== Segment start ==

-- ==== Sys2Proof/Machine/Issue.lean ====
section
/-! DEFINITION. The core step (R47): meetings (R30), eligibility (R29), the vote and co-issue (R37, R49, R50, R51), the choice
of tenant and warp (R34, R53, R79, R80). -/

namespace Sys2Proof.Machine

/-! ## Waits (R29) -/

/-- Whether a deferred-free queue has room, or the pool serves no more (R140). -/
def State.deferReady (s : State) (t p : Nat) : Bool :=
  decide (s.deferTaken t < Config.deferLen) || !(s.pool t p).serves

/-- Whether what a waiting thread waits for holds now (R29, R34). A tag condition is that of the instruction as its operands stand (R97);
a counter at an external endpoint is read again each time the thread issues (R74). -/
def State.waitReady (s : State) (n l : Nat) (t : Thread) : Bool :=
  let w := s.warp n
  t.elapsed s.now || match t.wait with
  | .none => true
  | .tag _ _ _ => match s.peek w t.pc with
    | some i => (issueStop i { s with cur := { warp := n } }).isSome || (s.tagWait n l i).isNone
    | none => true
  | .fault _ | .fabric _ _ _ _ _ _ => false
  | .counter pa bound => match regionOf pa with
    | .fabric => true
    | .window => decide (bound.toNat ≤ (s.readReg w.level.num pa false).2) || (s.winCause w.level.num pa 8).isSome
    | _ => decide (bound.toNat ≤ leNat (s.cohBytes pa 8))
  | .engines c k => !s.outstanding n c k
  | .grace g => decide (g ≤ (s.tenant w.tenant).gpDone)
  | .trapMask => w.tmask == 0
  | .shfl => shflReady w t.pc l
  | .queue need => decide (w.storeQ.length + need ≤ Config.storeQueueLen)
  | .drain => w.storeQ.isEmpty
  | .stalled => !s.stalls w.core everywhere
  | .window f => !(s.fwds.any fun p => frameOf p.2.src == f && !p.2.switched && decide (Config.windowEntries ≤ p.2.window.length))
  | .pool p => !(s.pool w.tenant p).devWait &&
      ((s.poolQueue w.tenant p).head?.getD (.thread n l) == .thread n l || !(s.pool w.tenant p).serves)
  | .room p k =>
    let x := s.pool w.tenant p
    !x.devWait && ((x.allocPlan k).isSome || !x.serves)
  | .deferRoom p => s.deferReady w.tenant p
  | .moved f => (s.coverOf (4096 * f)).isNone
  | .frames tier => s.freeFwd.isSome && (tgetD s.rings tier []) != []
  | .sync t => !s.invalidating t
  | .ocFull c => decide (w.oc.get c < 255)
  | .matrix =>
    let e := s.engine (clusterOf w.core)
    e.admits w.gang && decide (e.table.length < Config.mxTableLen)
  | .landed => t.landed s.now
  | .buffer a => match s.retarget w.tenant a with
    | some r => decide ((r.buf (dieOf w.core)).length < Config.reorderLen)
    | none => true
  | .compare => !w.seg.closing
  | .twin => false
  | .power => s.power.pstate == 0

/-- Whether a thread is blocked by the scoreboard at its instruction (R57). -/
def State.blocked (s : State) (w : Warp) (t : Thread) : Bool :=
  let late := t.pend.filter fun p => s.now < p.due
  if late = [] then false
  else match s.peek w t.pc with
    | none => false
    | some i =>
      let (ds, rs) := refsOf i
      late.any fun p => (ds ++ rs ++ qRef (ctlOf i).gp).contains p.reg

/-- Whether a thread of a paired gang that is being saved is behind its twin, so that it goes on to the same place (R243). -/
def State.lags (s : State) (n l : Nat) (t : Thread) : Bool :=
  match s.twinWarp n with
  | some m => decide (t.count < (s.thread m l).count)
  | none => false

/-- Whether pre-emption lets a thread issue (R83): its block is not being saved and no gang of its launch before its own is away (R35); or
it lags behind its twin, whose place it must reach for the save (R243), while those before it are still there. -/
def State.goesOn (s : State) (n l : Nat) (w : Warp) (t : Thread) : Bool :=
  w.service || ((s.block w.block).state == .resident && !s.earlierAway w.launch w.gangLin) ||
    (w.paired && (s.block w.block).state == .saving && s.lags n l t && !s.earlierWhere w.launch w.gangLin s.gangAway)

/-- R29: whether a thread may issue in a step. -/
def State.eligible (s : State) (n l step : Nat) (t : Thread) : Bool :=
  s.goesOn n l (s.warp n) t && !t.exited && !t.held && !t.debugSleep && decide (t.stallUntil ≤ step) &&
    (match t.asleep with
      | some d => decide (d ≤ s.now)
      | none => true) &&
    s.waitReady n l t && !s.blocked (s.warp n) t

/-- A thread that could issue an instruction whose tag condition does not hold waits in it, and takes no step (R97). -/
def State.meetTag (s : State) (n l step : Nat) : State :=
  let w := s.warp n
  let t := s.thread n l
  if t.wait ≠ .none ∨ s.eligible n l step t = false then s
  else match s.peek w t.pc with
    | none => s
    | some i =>
      if (issueStop i { s with cur := { warp := n } }).isSome then s
      else match s.tagWait n l i with
        | some x => s.modThread n l fun t => { t with wait := x }
        | none => s

/-! ## Meetings (R30, R52) -/

/-- The threads of a warp, each with whether it is in its trap handler. -/
def Warp.withHandler (w : Warp) : List (Bool × Thread) := mapFrom (fun l t => (mbit w.tmask l, t)) 0 w.threads

/-- Whether a thread is at its meeting address: one that is in its handler or sleeps counts as elsewhere (R32, R239, R311, R404). -/
def arrived (p : Bool × Thread) : Bool := !p.1 && p.2.pc == p.2.meet && p.2.asleep.isNone && !p.2.debugSleep

/-- Whether a thread is released: it is at its meeting address and so is every other holder of it. -/
def released (ts : List (Bool × Thread)) (p : Bool × Thread) : Bool :=
  !p.2.exited && p.2.meet != 0 && arrived p && ts.all fun u => u.2.exited || u.2.meet != p.2.meet || arrived u

/-- One thread after a meeting evaluation. -/
def meetThread (ts : List (Bool × Thread)) (p : Bool × Thread) : Thread :=
  if released ts p then { p.2 with meet := 0, held := false }
  else { p.2 with held := !p.1 && !p.2.exited && p.2.meet != 0 && p.2.pc == p.2.meet }

/-- MEETING_EVALUATION (R30). A release costs the step after the one that makes it, in which the released threads still vote
(R52). -/
def Warp.evaluate (w : Warp) (step : Nat) : Warp :=
  let ts := w.withHandler
  { w with threads := ts.map (meetThread ts)
           merging := w.mergeUntil == step
           mergeUntil := if ts.any (released ts) then step + 1 else w.mergeUntil }

/-! ## The vote (R37, R49, R50, R51) -/

/-- The least PC of some lanes of a warp. -/
def leastPc (w : Warp) (ls : List Nat) : Word :=
  ls.foldl (fun m l => let p := ((w.threads[l]?).getD {}).pc; if p.toNat < m.toNat then p else m)
    (((w.threads[ls.headD 0]?).getD {}).pc)

/-- The eldest of the lanes of age 64 and more, the lowest on ties. -/
def eldest (w : Warp) (ls : List Nat) : Option Nat :=
  let age (l : Nat) : Nat := ((w.threads[l]?).getD {}).age
  match ls.filter fun l => 64 ≤ age l with
  | [] => none
  | a :: rest => some (rest.foldl (fun m l => if age m < age l then l else m) a)

/-- The lanes of a list at a PC. -/
def lanesAt (w : Warp) (ls : List Nat) (pc : Word) : List Nat := ls.filter fun l => ((w.threads[l]?).getD {}).pc == pc

/-- Whether an instruction may co-issue (R50, R282): classes 0 to 3 but for MOVW and WMOV, passing checks 1 to 8. -/
def State.mayPair (s : State) (n : Nat) (w : Warp) (pc : Word) : Bool :=
  match s.peek w pc with
  | none => false
  | some i => decide (clsOf i ≤ 3) && (match opOf i with
      | some .movw | some .wmov => false
      | _ => true) && (issueStop i { s with cur := { warp := n } }).isNone

/-- Whether a warp-wide instruction at a PC makes its warp wait (R37): every thread is there, and some cannot issue. -/
def State.wideWaits (s : State) (w : Warp) (pc : Word) (slot : List Nat) : Bool :=
  match s.peek w pc with
  | none => false
  | some i => warpWide i && w.live.all (fun l => ((w.threads[l]?).getD {}).pc == pc) && decide (slot.length < w.live.length)

/-- ISSUE_VOTE (R49): the bundles a warp would issue, and the eligible lanes. -/
def State.vote (s : State) (n step : Nat) : List Bundle × List Nat :=
  let w := s.warp n
  let es := w.live.filter fun l => s.eligible n l step ((w.threads[l]?).getD {})
  match es with
  | [] => ([], [])
  | _ =>
    let pc1 := match eldest w es with
      | some l => ((w.threads[l]?).getD {}).pc
      | none => leastPc w es
    let slot1 := lanesAt w es pc1
    let rest := es.filter fun l => !slot1.contains l
    let b1 : Bundle := { warp := n, lanes := maskOf slot1, slot := 1 }
    if s.wideWaits w pc1 slot1 then ([], es)
    else if rest = [] then ([b1], es)
    else
      let pc2 := leastPc w rest
      if s.mayPair n w pc1 && s.mayPair n w pc2 then
        ([b1, { warp := n, lanes := maskOf (lanesAt w rest pc2), slot := 2 }], es)
      else ([b1], es)

/-! ## The choice of tenant and warp (R34, R53, R79, R80) -/

/-- A ready warp in a core step: its number, its tenant and its vote. -/
structure ReadyWarp where
  n : Nat
  tenant : Nat
  bundles : List Bundle
  eligible : List Nat
  deriving DecidableEq, Repr

/-- The warps of a core that are ready in a step, lowest number first. -/
def State.readyWarps (s : State) (core step : Nat) : List ReadyWarp :=
  (s.warps.filter fun p => p.2.service = false ∧ p.2.resident ∧ p.2.core = core ∧ p.2.merging = false ∧
      (s.tenant p.2.tenant).weight ≠ 0).filterMap fun p =>
    let v := s.vote p.1 step
    if v.1 = [] then none else some { n := p.1, tenant := p.2.tenant, bundles := v.1, eligible := v.2 }

/-- One round of R79: the first ready tenant from the pointer with NPASS to spend. -/
def deficitPick (ready : Nat → Bool) (d : Tbl Nat) (ptr npass : Nat) : Option Nat :=
  ((List.range 16).map fun i => (ptr + i) % 16).find? fun t => ready t && decide (npass ≤ tgetD d t 0)

/-- TENANT_CHOICE (R79): the deficits, the pointer and the tenant, within a bounded number of rounds. -/
def tenantChoice (ready : Nat → Bool) (weight : Nat → Nat) (npass : Nat) : Nat → Tbl Nat → Nat → Option (Nat × Tbl Nat × Nat)
  | 0, _, _ => none
  | k + 1, d, ptr =>
    match deficitPick ready d ptr npass with
    | some t => some (t, tset d t (tgetD d t 0 - npass), t)
    | none =>
      let d' := (List.range 16).foldl (fun d t => if ready t then tset d t (tgetD d t 0 + weight t) else d) d
      tenantChoice ready weight npass k d' ((ptr + 1) % 16)

/-- The warp of a tenant that takes its slot (R34, R80): one that has not issued for 256 of the tenant's slots, else the lowest
residency number. DESIGN CHOICE: of several that have waited so long, which R34 does not order, the one of the lowest residency
number goes first (log 74). -/
def State.oldest (s : State) (ws : List ReadyWarp) : Option ReadyWarp :=
  let low (l : List ReadyWarp) : Option ReadyWarp := l.foldl (fun m x => match m with
    | none => some x
    | some y => if (s.warp x.n).residency < (s.warp y.n).residency then some x else some y) none
  match low (ws.filter fun x => 256 ≤ (s.warp x.n).slotsWaited) with
  | some x => some x
  | none => low ws

/-- A slot of a tenant on a core passes for each of its warps that is resident there (R34). -/
def State.countSlot (s : State) (core t : Nat) : State :=
  { s with warps := s.warps.map fun p =>
      if p.2.service = false ∧ p.2.resident ∧ p.2.core = core ∧ p.2.tenant = t then
        (p.1, { p.2 with slotsWaited := p.2.slotsWaited + 1 })
      else p }

/-- R51: the eligible threads that do not issue grow older. -/
def Warp.ageOthers (w : Warp) (eligible issuing : List Nat) : Warp :=
  { w with threads := mapFrom (fun l (t : Thread) =>
      if eligible.contains l && !issuing.contains l then { t with age := min 64 (t.age + 1) } else t) 0 w.threads }

/-- What has landed by a step is forgotten: pending marks, old values past their distance, ended sleeps. -/
def Thread.settled (t : Thread) (now step : Nat) : Thread :=
  { t with pend := t.pend.filter fun p => now < p.due
           early := t.early.filter fun e => now < e.due || step < e.step + e.dist
           asleep := t.asleep.filter fun d => now < d }

/-- The threads whose sleep has run out are awake. -/
def Warp.rouse (w : Warp) (now : Nat) : Warp :=
  { w with threads := w.threads.map fun (t : Thread) => { t with asleep := t.asleep.filter fun d => now < d } }

/-- The warps of a core at the start of a step: landings, then meetings. -/
def State.beginStep (s : State) (core step : Nat) : State :=
  { s with warps := s.warps.map fun p =>
      if p.2.service = false ∧ p.2.resident ∧ p.2.core = core then
        (p.1, ({ p.2 with threads := p.2.threads.map fun (t : Thread) => t.settled s.now step
                          wearly := p.2.wearly.filter fun e => s.now < e.due || step < e.step + e.dist }).evaluate step)
      else p }

/-- The threads of a core that reach a tag access at a step whose condition does not hold (R97). -/
def State.meetTags (s : State) (core step : Nat) : State :=
  (s.warps.filter fun p => p.2.service = false ∧ p.2.resident ∧ p.2.core = core).foldl (fun s p =>
    p.2.live.foldl (fun s l => s.meetTag p.1 l step) s) s

/-- The number of the next step of a core: the first that begins at or after now (R47). -/
def State.nextStep (s : State) (core : Nat) : Nat :=
  let c := s.core core
  max (c.step + 1) (ceilDiv (s.now - c.startCycle) c.npass)

/-- Whether a lane of a core is under test. -/
def State.testsLane (s : State) (core : Nat) : Bool :=
  s.selfTests.any fun u => match u with
    | .lane c _ => c == core
    | _ => false

/-- CORE_STEP (R47): the step begins, its warps evaluate meetings and vote, and the chosen warp's bundles are the next to run.
Nothing happens on a core that is retired or while the compute dies are not active (R253). A slot that the current governor withholds is
charged to none (R10, R53), and so is one step in 8 while a lane of the core is under test (R249, log 61); the surplus of tenants that are
not ready goes all the same (R79). -/
def State.coreStep (s : State) (core : Nat) : State :=
  let c := s.core core
  if 1024 ≤ core ∨ c.enabled = false ∨ s.power.pstate ≠ 0 then s
  else
    let step := s.nextStep core
    let s := { s with now := max s.now (c.startCycle + step * c.npass) }
    let s := ((s.modCore core fun c => { c with step := step }).beginStep core step).meetTags core step
    let ws := s.readyWarps core step
    let ready (t : Nat) : Bool := ws.any fun w => w.tenant == t
    let d0 := c.deficits.filter fun p => ready p.1
    if ws = [] then s.modCore core fun c => { c with deficits := [] }
    else if step % 8 = 7 ∧ s.testsLane core then s.modCore core fun c => { c with deficits := d0 }
    else match tenantChoice ready (fun t => (s.tenant t).weight) c.npass 5 d0 c.ptr with
      | none => s
      | some (t, d, ptr) =>
        let g := s.governor t
        if g.2 then g.1.modCore core fun c => { c with deficits := d0 }
        else
          let s := g.1.modCore core fun c => { c with deficits := d, ptr := ptr }
          match s.oldest (ws.filter fun w => w.tenant = t) with
          | none => s
          | some x =>
            let s := s.countSlot core t
            let s := s.modWarp x.n fun w => { w.ageOthers x.eligible (x.bundles.flatMap fun b => mlanes b.lanes) with slotsWaited := 0 }
            { s with issue := x.bundles }

/-- CORE_STEP (R47). -/
def execCoreStep (core : Nat) (s : State) : Out := .next (s.coreStep core)

end Sys2Proof.Machine
end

== Segment end ==

* [What the task requires] Return exactly, and only, the lines from the start of the listing through the line with "namespace Sys2Proof.Machine".

* [The answer]
-- ==== Sys2Proof/Machine/Issue.lean ====
section
/-! DEFINITION. The core step (R47): meetings (R30), eligibility (R29), the vote and co-issue (R37, R49, R50, R51), the choice
of tenant and warp (R34, R53, R79, R80). -/

namespace Sys2Proof.Machine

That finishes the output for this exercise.